RECORDS FOR THIS EXERCISE>
/-! ### Operands -/

/-- `address(am)` is the effective address of R122 to R129 wherever there is one, and otherwise the trap its rule
names: an immediate, an index past offset 0xFFFF, a sum past 24 bits, a pointer past 0xFFFD, or the bus's own
trap on a pointer byte. -/
def Obligations.AddressesOrTraps : Prop :=
  ∀ (s : State),
    (∀ am b o t, EffAddr am s b o t → address am s = .ok ((b, o), t)) ∧
    (∀ v : Byte, address (.imm8 v) s = .error (.addressOfImmediate (.imm8 v))) ∧
    (∀ v : Word, address (.imm16 v) s = .error (.addressOfImmediate (.imm16 v))) ∧
    (∀ a : Word, a.toNat + s.xi.toNat > 0xFFFF →
      address (.absX a) s = .error (.indexOverflow16 s.cpu.dbr a s.xi)) ∧
    (∀ (k : Byte) (a : Word), k.toNat * 65536 + a.toNat + s.xi.toNat ≥ 0x1000000 →
      address (.absLongX k a) s = .error (.addressOverflow24 k a s.xi)) ∧
    ∀ (d : Byte) (p : Word), p.toNat = (s.cpu.d.toNat + d.toNat) % 65536 →
      (p.toNat > 0xFFFD → address (.indLongY d) s = .error (.pointerCrossesBank p)) ∧
      (p.toNat ≤ 0xFFFD →
        (∀ f, busLoad 0x00 p s = .error f → address (.indLongY d) s = .error f) ∧
        ∀ l s1, busLoad 0x00 p s = .ok (l, s1) →
          (∀ f, busLoad 0x00 (p + 1) s1 = .error f → address (.indLongY d) s = .error f) ∧
          ∀ m s2, busLoad 0x00 (p + 1) s1 = .ok (m, s2) →
            (∀ f, busLoad 0x00 (p + 2) s2 = .error f → address (.indLongY d) s = .error f) ∧
            ∀ h s3, busLoad 0x00 (p + 2) s2 = .ok (h, s3) →
              h.toNat * 65536 + m.toNat * 256 + l.toNat + s.yi.toNat ≥ 0x1000000 →
              address (.indLongY d) s = .error (.addressOverflow24 h (word m l) s.yi))

/-- The traps of the accessors: an immediate of the other width, a store to an immediate, a word access at offset
0xFFFF before the bus is touched, and the traps of the address and of the bytes, low address first (40 R132 to
R135, 20 R66, 60 R423). -/
def Obligations.AccessorTraps : Prop :=
  ∀ (s : State),
    (∀ v : Word, loadb (.imm16 v) s = .error (.immediateWidthMismatch (.imm16 v))) ∧
    (∀ v : Byte, loadw (.imm8 v) s = .error (.immediateWidthMismatch (.imm8 v))) ∧
    (∀ (k v : Byte) (w : Word), storeb (.imm8 k) v s = .error (.storeToImmediate (.imm8 k)) ∧
      storew (.imm8 k) w s = .error (.storeToImmediate (.imm8 k))) ∧
    (∀ (k w : Word) (v : Byte), storeb (.imm16 k) v s = .error (.storeToImmediate (.imm16 k)) ∧
      storew (.imm16 k) w s = .error (.storeToImmediate (.imm16 k))) ∧
    (∀ am b u (w : Word), EffAddr am s b 0xFFFF u →
      loadw am s = .error (.wordCrossesBank b 0xFFFF) ∧ storew am w s = .error (.wordCrossesBank b 0xFFFF)) ∧
    (∀ am f, address am s = .error f → (∀ v, am ≠ .imm8 v ∧ ∀ w, am ≠ .imm16 w) →
      loadb am s = .error f ∧ loadw am s = .error f ∧ (∀ v, storeb am v s = .error f) ∧
        ∀ w, storew am w s = .error f) ∧
    (∀ am b o u f, EffAddr am s b o u → busLoad b o u = .error f →
      loadb am s = .error f ∧ (o ≠ 0xFFFF → loadw am s = .error f)) ∧
    (∀ am b o u f l t, EffAddr am s b o u → o ≠ 0xFFFF → busLoad b o u = .ok (l, t) →
      busLoad b (o + 1) t = .error f → loadw am s = .error f) ∧
    (∀ am b o u f v, EffAddr am s b o u → busStore b o v u = .error f → storeb am v s = .error f) ∧
    (∀ am b o u f (v : Word), EffAddr am s b o u → o ≠ 0xFFFF →
      busStore b o (v.setWidth 8) u = .error f → storew am v s = .error f) ∧
    ∀ am b o u f (v : Word) t, EffAddr am s b o u → o ≠ 0xFFFF → busStore b o (v.setWidth 8) u = .ok t →
      busStore b (o + 1) ((v >>> 8).setWidth 8) t = .error f → storew am v s = .error f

THE PROBLEM> Return the span of lines in the data above that opens at the line with "busLoad b (o" and closes at the line with "8) u = .ok t →", exactly, ends included, nothing else.

OUTPUT FOR THIS TASK>
      busLoad b (o + 1) t = .error f → loadw am s = .error f) ∧
    (∀ am b o u f v, EffAddr am s b o u → busStore b o v u = .error f → storeb am v s = .error f) ∧
    (∀ am b o u f (v : Word), EffAddr am s b o u → o ≠ 0xFFFF →
      busStore b o (v.setWidth 8) u = .error f → storew am v s = .error f) ∧
    ∀ am b o u f (v : Word) t, EffAddr am s b o u → o ≠ 0xFFFF → busStore b o (v.setWidth 8) u = .ok t →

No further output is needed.